My name is Sean and I'm new to this site and new to woodworking, I found this antique woodworking bench on Craigslist and couldn't pass it up. It's a J. Niederer Co. Bench, does anyone know anything about this particular woodworking bench? My plan is to restore it… I would appreciate any comments or suggestions.


----------



## helluvawreck (Jul 21, 2010)

That will be a beautiful bench when you're finished with it. It seems to be in good shape. Congratulations and welcome to Lumberjocks.

helluvawreck aka Charles
http://woodworkingexpo.wordpress.com


----------



## BurlyBob (Mar 13, 2012)

That is one cool old bench.
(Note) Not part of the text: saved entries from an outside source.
theorem timeSet_keeps {s : State} {u : User} {v : Nat} (h : Holds P s) : Holds P (timeSet s u v).1 := by
  unfold timeSet
  try dsimp only
  repeat' with_reducible first
    | assumption | intro _ | apply bump_keeps | apply changeTime_keeps | apply loggedSet_keeps | apply ite_keeps | apply fst_ite_keeps

theorem execAonCrystalLost_keeps {s : State} (h : Holds P s) : Keeps P (execAonCrystalLost s) := by
  unfold execAonCrystalLost
  apply next_keeps
  repeat' with_reducible first | assumption | intro _ | apply crystalLost_keeps

theorem execAonCrystalReturn_keeps {s : State} (h : Holds P s) : Keeps P (execAonCrystalReturn s) := by
  unfold execAonCrystalReturn
  apply next_keeps
  repeat' with_reducible first | assumption | intro _ | apply crystalReturn_keeps

theorem execFllUnlock_keeps {s : State} (h : Holds P s) : Keeps P (execFllUnlock s) := by
  unfold execFllUnlock
  apply next_keeps
  repeat' with_reducible first | assumption | intro _ | apply bump_keeps | apply ite_keeps

theorem execXoCheckEnd_keeps {found : Bool} {s : State} (h : Holds P s) : Keeps P (execXoCheckEnd found s) := by
  unfold execXoCheckEnd
  apply next_keeps
  repeat' with_reducible first | assumption | intro _ | apply onSpindle_keeps | ((apply sameMem_mk) <;> rfl) | apply ite_keeps

theorem execXoStartFail_keeps {s : State} (h : Holds P s) : Keeps P (execXoStartFail s) := by
  unfold execXoStartFail
  apply next_keeps
  repeat' with_reducible first | assumption | intro _ | apply bump_keeps | apply onSpindle_keeps | ((apply sameMem_mk) <;> rfl) | apply ite_keeps

theorem execRtcSecondTick_keeps {s : State} (h : Holds P s) : Keeps P (execRtcSecondTick s) := by
  unfold execRtcSecondTick
  apply next_keeps
  repeat' with_reducible first | assumption | intro _ | apply endSecond_keeps

/-! ## Boot -/

theorem loaderStep_keeps {s : State} {k : Nat} {f : State → State}
    (h : Holds P s) (hf : ∀ t , Holds P t → Holds P (f t )) : Holds P (loaderStep s k f) := by
  unfold loaderStep
  try dsimp only
  repeat' with_reducible first | assumption | intro _ | apply hf | apply invalidWord_keeps | apply loaderFail_keeps | apply ite_keeps

theorem loaderTo_keeps {s : State} {k : Nat} (h : Holds P s) : Holds P (loaderTo s k) := by
  unfold loaderTo
  try dsimp only
  repeat' with_reducible first | assumption | intro _ | apply onLoader_keeps

theorem onFlBus_keeps {s : State} {l : List FlashTx} (h : Holds P s) : Holds P (onFlBus s l) := by
  unfold onFlBus
  try dsimp only
  repeat' with_reducible first | assumption | intro _ | apply onSpindle_keeps | ((apply sameMem_mk) <;> rfl)

theorem flRead_keeps {s : State} {a : Nat} (h : Holds P s) : Holds P (flRead s a) := by
  unfold flRead
  try dsimp only
  repeat' with_reducible first | assumption | intro _ | apply onFlBus_keeps

theorem readPeak_keeps {s : State} (h : Holds P s) : Holds P (readPeak s) := by
  unfold readPeak
  try dsimp only
  repeat' with_reducible first | assumption | intro _ | apply used_keeps | apply notePeak_keeps

theorem loaderDiscovery_keeps {s : State} {sfdp : Bytes} {qe : Bool} (h : Holds P s) : Holds P (loaderDiscovery s sfdp qe) := by
  unfold loaderDiscovery
  try dsimp only
  repeat' with_reducible first
    | assumption | intro _ | apply onLoader_keeps | apply loaderFail_keeps | apply loaderTo_keeps | apply onFlBus_keeps | apply readPeak_keeps
    | apply ite_keeps


theorem loaderSelect_keeps {s : State} (h : Holds P s) : Holds P (loaderSelect s) := by
  unfold loaderSelect
  try dsimp only
  repeat' with_reducible first
    | assumption | intro _ | apply onLoader_keeps | apply loaderFail_keeps | apply loaderTo_keeps | apply onFlBus_keeps | apply readPeak_keeps
    | apply ite_keeps

theorem readManifest_keeps {s : State} (h : Holds P s) : Holds P (readManifest s) := by
  unfold readManifest
  try dsimp only
  repeat' with_reducible first
    | assumption | intro _ | apply onMem_keeps | apply flRead_keeps | apply readPeak_keeps | apply memOk_mk | apply Region.putAll_wf
    | apply Region.empty_wf | exact (‹MemOk _›).code | exact (‹MemOk _›).data | exact (‹MemOk _›).capt | exact (‹MemOk _›).scratch | exact (‹MemOk _›).flash

theorem askVerify_keeps {s : State} {key : Nat} (h : Holds P s) : Holds P (askVerify s key) := by
  unfold askVerify
  try dsimp only
  repeat' with_reducible first | assumption | intro _ | apply onBn_keeps | apply onLoader_keeps | apply demand_keeps

theorem loaderManifest_keeps {s : State} (h : Holds P s) : Holds P (loaderManifest s) := by
  unfold loaderManifest
  try dsimp only
  repeat' with_reducible first
    | assumption | intro _ | apply loaderFail_keeps | apply readManifest_keeps | apply askVerify_keeps | apply ite_keeps | split

theorem loaderSignature_keeps {s : State} (h : Holds P s) : Holds P (loaderSignature s) := by
  unfold loaderSignature
  try dsimp only
  repeat' with_reducible first
    | assumption | intro _ | apply loaderFail_keeps | apply bnRelease_keeps | apply bnCount_keeps | apply loaderTo_keeps | apply ite_keeps | split

theorem openStream_keeps {s : State} {l : Loader} (h : Holds P s) : Holds P (openStream s l) := by
  unfold openStream
  try dsimp only
  repeat' with_reducible first | assumption | intro _ | apply flRead_keeps | apply ite_keeps

theorem loaderHalf_keeps {s : State} (h : Holds P s) : Holds P (loaderHalf s) := by
  unfold loaderHalf
  try dsimp only
  repeat' with_reducible first
    | assumption | intro _ | apply onLoader_keeps | apply onMem_keeps | apply readPeak_keeps | apply shaPush_keeps | apply openStream_keeps
    | apply memOk_mk
    | apply Region.putAll_wf | apply Region.empty_wf | exact (‹MemOk _›).code | exact (‹MemOk _›).data | exact (‹MemOk _›).capt
    | exact (‹MemOk _›).scratch | exact (‹MemOk _›).flash | apply ite_keeps

theorem loaderDigest_keeps {s : State} (h : Holds P s) : Holds P (loaderDigest s) := by
  unfold loaderDigest
  try dsimp only
  repeat' with_reducible first | assumption | intro _ | apply onLoader_keeps | apply loaderFail_keeps | apply ite_keeps | split

theorem loaderClose_keeps {s : State} (h : Holds P s) : Holds P (loaderClose s) := by
  unfold loaderClose
  try dsimp only
  repeat' with_reducible first
    | assumption | intro _ | apply onLoader_keeps | apply onMem_keeps | apply loaderTo_keeps | apply memOk_mk | apply Region.putAll_wf
    | apply Region.empty_wf | exact (‹MemOk _›).code | exact (‹MemOk _›).data | exact (‹MemOk _›).capt | exact (‹MemOk _›).scratch
    | exact (‹MemOk _›).flash | apply ite_keeps

theorem publishBoot_keeps {s : State} (h : Holds P s) : Holds P (publishBoot s) := by
  unfold publishBoot
  try dsimp only
  repeat' with_reducible first | assumption | intro _ | apply put_keeps

theorem keeperHandover_keeps {s : State} (h : Holds P s) : Holds P (keeperHandover s) := by
  unfold keeperHandover
  try dsimp only
  repeat' with_reducible first | assumption | intro _ | apply onKeeper_keeps | apply put_keeps | apply clearFault_keeps | apply wdtStart_keeps

theorem handover_keeps {s : State} (h : Holds P s) : Holds P (handover s) := by
  unfold handover
  try dsimp only
  repeat' with_reducible first
    | assumption | intro _ | apply onCore_keeps | apply onSpindle_keeps | apply put_keeps | apply sendHello_keeps | apply setCodeLock_keeps
    | apply publishBoot_keeps | apply keeperHandover_keeps | ((apply sameMem_mk) <;> rfl) | apply ite_keeps

theorem bootRecord_keeps {s : State} {d : Die} {reason : Nat} (h : Holds P s) : Holds P (bootRecord s d reason) := by
  unfold bootRecord
  try dsimp only
  repeat' with_reducible first | assumption | intro _ | apply onKeeper_keeps | apply record_keeps | apply ite_keeps

theorem bootFailed_keeps {s : State} {d : Die} {reason : Nat} (h : Holds P s) : Holds P (bootFailed s d reason) := by
  unfold bootFailed
  try dsimp only
  repeat' with_reducible first
    | assumption | intro _ | apply bump_keeps | apply onKeeper_keeps | apply put_keeps | apply setFault_keeps | apply startReset_keeps
    | apply bootRecord_keeps | apply ite_keeps

theorem bootReport_keeps {s : State} (h : Holds P s) : Holds P (bootReport s) := by
  unfold bootReport
  try dsimp only
  repeat' with_reducible first | assumption | intro _ | apply onLoader_keeps | apply handover_keeps | apply bootFailed_keeps | split

theorem bootTimeout_keeps {s : State} (h : Holds P s) : Holds P (bootTimeout s) := by
  unfold bootTimeout
  try dsimp only
  repeat' with_reducible first | assumption | intro _ | apply loaderTo_keeps | apply bootFailed_keeps | apply ite_keeps

theorem rollbackCommit_keeps {s : State} {u : User} {v : Nat} (h : Holds P s) : Holds P (rollbackCommit s u v).1 := by
  unfold rollbackCommit
  try dsimp only
  repeat' with_reducible first | assumption | intro _ | apply put_keeps | apply logKeeper_keeps | apply ite_keeps | apply fst_ite_keeps

theorem rotRecord_keeps {s : State} {u : User} {status : Nat} (h : Holds P s) : Holds P (rotRecord s u status) := by
  unfold rotRecord
  try dsimp only
  repeat' with_reducible first | assumption | intro _ | apply logKeeper_keeps

theorem rotSig_keeps {s : State} {u : User} {sig : Bytes} (h : Holds P s) : Holds P (rotSig s u sig).1 := by
  unfold rotSig
  try dsimp only
  repeat' with_reducible first
    | assumption | intro _ | apply onKeeper_keeps | apply put_keeps | apply rotRecord_keeps | apply ite_keeps | apply fst_ite_keeps

theorem keyRevoke0_keeps {s : State} {u : User} {v : Nat} (h : Holds P s) : Holds P (keyRevoke0 s u v).1 := by
  unfold keyRevoke0
  try dsimp only
  repeat' with_reducible first | assumption | intro _ | apply onKeeper_keeps | apply logKeeper_keeps | apply ite_keeps | apply fst_ite_keeps

theorem flOp_keeps {s : State} {op : Nat} (h : Holds P s) : Holds P (flOp s op).1 := by
  unfold flOp
  try dsimp only
  repeat' with_reducible first
    | assumption | intro _ | apply onSpindle_keeps | apply put_keeps | apply onFlBus_keeps | ((apply sameMem_mk) <;> rfl) | apply ite_keeps
    | apply fst_ite_keeps

theorem flEnd_keeps {s : State} {status : Nat} (h : Holds P s) : Holds P (flEnd s status) := by
  unfold flEnd
  try dsimp only
  repeat' with_reducible first | assumption | intro _ | apply onSpindle_keeps | apply put_keeps | apply flOp_keeps | ((apply sameMem_mk) <;> rfl)

theorem flPoll_keeps {s : State} {op : Nat} (h : Holds P s) : Holds P (flPoll s op) := by
  unfold flPoll
  try dsimp only
  repeat' with_reducible first | assumption | intro _ | apply onFlBus_keeps | apply ite_keeps

theorem flDo_keeps {s : State} {op : Nat} {a : Nat} (h : Holds P s) : Holds P (flDo s op a) := by
  unfold flDo
  try dsimp only
  repeat' with_reducible first
    | assumption | intro _ | apply onMem_keeps | apply put_keeps | apply memOk_mk | apply Region.putAll_wf | apply Region.empty_wf
    | exact (‹MemOk _›).code | exact (‹MemOk _›).data | exact (‹MemOk _›).capt | exact (‹MemOk _›).scratch | exact (‹MemOk _›).flash
    | apply ite_keeps

theorem flComplete_keeps {s : State} (h : Holds P s) : Holds P (flComplete s) := by
  unfold flComplete
  try dsimp only
  repeat' with_reducible first
    | assumption | intro _ | apply flOp_keeps | apply flEnd_keeps | apply flPoll_keeps | apply flDo_keeps | exact pair_keeps (flOp_keeps ‹_›) ‹_›
    | split

theorem flTimeout_keeps {s : State} (h : Holds P s) : Holds P (flTimeout s) := by
  unfold flTimeout
  try dsimp only
  repeat' with_reducible first
    | assumption | intro _ | apply cutFlash_keeps | apply flOp_keeps | apply flEnd_keeps | apply flPoll_keeps
    | exact pair_keeps (flOp_keeps ‹_›) ‹_› | split

theorem execLoaderDiscovery_keeps {sfdp : Bytes} {qe : Bool} {s : State} (h : Holds P s) : Keeps P (execLoaderDiscovery sfdp qe s) := by
  unfold execLoaderDiscovery
  apply next_keeps
  repeat' with_reducible first | assumption | intro _ | apply loaderStep_keeps | apply loaderDiscovery_keeps

theorem execLoaderSelect_keeps {s : State} (h : Holds P s) : Keeps P (execLoaderSelect s) := by
  unfold execLoaderSelect
  apply next_keeps
  repeat' with_reducible first | assumption | intro _ | apply loaderStep_keeps | apply loaderSelect_keeps

theorem execLoaderManifestRead_keeps {s : State} (h : Holds P s) : Keeps P (execLoaderManifestRead s) := by
  unfold execLoaderManifestRead
  apply next_keeps
  repeat' with_reducible first | assumption | intro _ | apply loaderStep_keeps | apply loaderManifest_keeps | apply ite_keeps

theorem execLoaderSignatureDone_keeps {s : State} (h : Holds P s) : Keeps P (execLoaderSignatureDone s) := by
  unfold execLoaderSignatureDone
  apply next_keeps
  repeat' with_reducible first | assumption | intro _ | apply loaderStep_keeps | apply loaderSignature_keeps

theorem execLoaderHalfBlock_keeps {s : State} (h : Holds P s) : Keeps P (execLoaderHalfBlock s) := by
  unfold execLoaderHalfBlock
  apply next_keeps
  repeat' with_reducible first | assumption | intro _ | apply loaderStep_keeps | apply loaderHalf_keeps

theorem execLoaderBlockDigest_keeps {s : State} (h : Holds P s) : Keeps P (execLoaderBlockDigest s) := by
  unfold execLoaderBlockDigest
  apply next_keeps
  repeat' with_reducible first | assumption | intro _ | apply loaderStep_keeps | apply loaderDigest_keeps

theorem execLoaderClose_keeps {s : State} (h : Holds P s) : Keeps P (execLoaderClose s) := by
  unfold execLoaderClose
  apply next_keeps
  repeat' with_reducible first | assumption | intro _ | apply loaderStep_keeps | apply loaderClose_keeps

theorem execBootReport_keeps {s : State} (h : Holds P s) : Keeps P (execBootReport s) := by
  unfold execBootReport
  apply next_keeps
  repeat' with_reducible first | assumption | intro _ | apply bootReport_keeps | apply ite_keeps

theorem execBootAttemptTimeout_keeps {s : State} (h : Holds P s) : Keeps P (execBootAttemptTimeout s) := by
  unfold execBootAttemptTimeout
  apply next_keeps
  repeat' with_reducible first | assumption | intro _ | apply bootTimeout_keeps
You Done Good! Like folks always say, "If only it could talk, what stories it would have."


----------



## waho6o9 (May 6, 2011)

Awesome and welcome to LJ's!


----------



## Bigun (Aug 24, 2014)

I seen that in my lurking around too and I like it, lots of storage. Had already built mine before I seen it though. Keep us updated with some pics as you go. Welcome to the CRAZINESS!


----------



## dhazelton (Feb 11, 2012)

Gorgeous. The bench dog hole inserts - are they for a shoe maker or sheet metal guy? Someone on here recently posted a Christianson bench they got from their grandfather and most of the comments involved planing it or taking a belt sander to it. I trust you have more sense that to do that with a valuable piece. Cheers!


----------



## BillWhite (Jul 23, 2007)

Sean, I'd just clean that puppy, oil it lightly, and use the heck out of it.
What a great find.
Welcome to LJ, and show us some pics when you've got the bench cleaned.
Bill


----------